It’s been clear from the start of the COVID-19 pandemic that certain age groups are more affected than others. How can this be graphed?

First off, the NHS OpenData website shows this for daily cases over the last 60 days:

And for daily deaths, it shows this:

These can be combined. We can graph the number of daily deaths versus the number of daily cases to combine both of these sets of information into one graph. I’ve used all the currently available deaths per day and cases per day data on the NHS OpenData website from 28 February until now to create the following graph:

One disadvantage of graphing just cases and deaths in this way is that the change in both as time has passed is lost. This could be retained by using a bubble plot at the cost of making the graph look much busier.

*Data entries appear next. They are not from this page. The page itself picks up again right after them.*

-- ==== Sys2Proof/Laws/Decode.lean ====
section
/-! SUPPORT. The decoder's own lemmas: what a row of the table makes of the bytes after the opcode, that
the three bytes at `pc` are never too few, and the two ways a step goes. -/

namespace Sys2Proof

/-- Every row of the opcode map makes an instruction of every operand: the map uses only the pairs of R96. -/
theorem build_of_row {r : OpcodeRow} (h : r ∈ core14Rows) (b1 b2 : Byte) :
    ∃ i, Instr.build r.operation r.mode b1 b2 = some i := by
  simp only [core14Rows, core14RowsLow, core14RowsMid, core14RowsHigh, List.cons_append, List.nil_append,
    List.mem_cons, List.not_mem_nil, or_false] at h
  rcases h with h | h | h | h | h | h | h | h | h | h | h | h | h | h | h | h | h | h | h | h | h | h |
    h | h | h | h | h | h | h | h | h | h | h | h | h | h | h | h | h | h | h | h | h | h | h | h | h <;>
  · subst h
    exact ⟨_, rfl⟩

theorem lookup_mem {t : OpcodeTable} {op : Byte} {r : OpcodeRow} (h : t.lookup op = some r) : r ∈ t :=
  List.mem_of_find?_eq_some h

theorem lookup_opcode {t : OpcodeTable} {op : Byte} {r : OpcodeRow} (h : t.lookup op = some r) :
    r.opcode = op := by
  have := List.find?_some h
  simpa using this

/-- What `Instr.build` makes has the operation and the mode it was made of. -/
theorem build_operation_mode {o : Operation} {m : Mode} {b1 b2 : Byte} {i : Instr}
    (h : Instr.build o m b1 b2 = some i) : i.operation = o ∧ i.mode = m := by
  cases o <;> cases m <;>
    first
    | (simp only [Instr.build, Option.some.injEq] at h; subst h; exact ⟨rfl, rfl⟩)
    | (simp [Instr.build] at h)

/-- Two operand bytes are always enough. -/
theorem takeOperands_two (m : Mode) (b1 b2 : Byte) :
    ∃ c1 c2 rest, takeOperands m.operandBytes [b1, b2] = some (c1, c2, rest) := by
  cases m <;> exact ⟨_, _, _, rfl⟩

namespace Machine

/-- A mapped byte at `pc`: the window decodes to an instruction with the row's operation and mode. -/
theorem decode_window_mapped {s : State} {r : OpcodeRow} (h : core14Rows.lookup (s.read s.pc) = some r) :
    ∃ i rest, decode (fetchWindow s) = .ok (i, rest) ∧ i.operation = r.operation ∧ i.mode = r.mode := by
  obtain ⟨c1, c2, rest, ht⟩ := takeOperands_two r.mode (s.read (s.pc + 1)) (s.read (s.pc + 2))
  obtain ⟨i, hi⟩ := build_of_row (lookup_mem h) c1 c2
  exact ⟨i, rest, by simp only [decode, fetchWindow, h, ht, hi], build_operation_mode hi⟩

/-- An unmapped byte at `pc`: the window is rejected by the byte. -/
theorem decode_window_unmapped {s : State} (h : core14Rows.lookup (s.read s.pc) = none) :
    decode (fetchWindow s) = .error (.unmapped (s.read s.pc)) := by
  simp [decode, fetchWindow, h]

/-- What a step can do, once: run the decoded instruction, or end in InvalidOpcode. -/
theorem step_cases (s : State) :
    (∃ r i rest t, core14Rows.lookup (s.read s.pc) = some r ∧ decode (fetchWindow s) = .ok (i, rest) ∧
      i.operation = r.operation ∧ i.mode = r.mode ∧ exec i (s.advance 1) = .next t ∧
      step s = .next (t.respond (.ok r.cycles))) ∨
    (core14Rows.lookup (s.read s.pc) = none ∧ step s = .next (takeInvalidOpcode s)) := by
  cases h : core14Rows.lookup (s.read s.pc) with
  | some r =>
    obtain ⟨i, rest, hd, ho, hm⟩ := decode_window_mapped h
    obtain ⟨t, ht⟩ := exec_completes i (s.advance 1)
    exact .inl ⟨r, i, rest, t, rfl, hd, ho, hm, ht, by
      simp [step, fetchDecodeExecute, hd, ht, baseCycles, h]⟩
  | none =>
    exact .inr ⟨rfl, by simp [step, fetchDecodeExecute, decode_window_unmapped h]⟩

end Machine

end Sys2Proof
end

Breaking it down yet further using sub-graphs for each age group we see:

And by keeping the scales on each sub-graph the same, we can see the large disparity in death rates and infection rates between different age groups:

In summary, we see

  • Different age groups show very different rates of infection. In particular, people in the 25-44 and 45-64 groups have the majority of cases
  • Different age groups also show very different death rates – 75-84 and 85+ have low rates of infection but high rates of death.
  • Very few cases and deaths are recorded each day in the 0-14, 15-19 and 20-24 age groups.

Perhaps this information can be used to inform decision making about lockdowns and vaccination planning. Do all age groups need to lock down when only a small percentage of the community is most at risk of harm from COVID-19?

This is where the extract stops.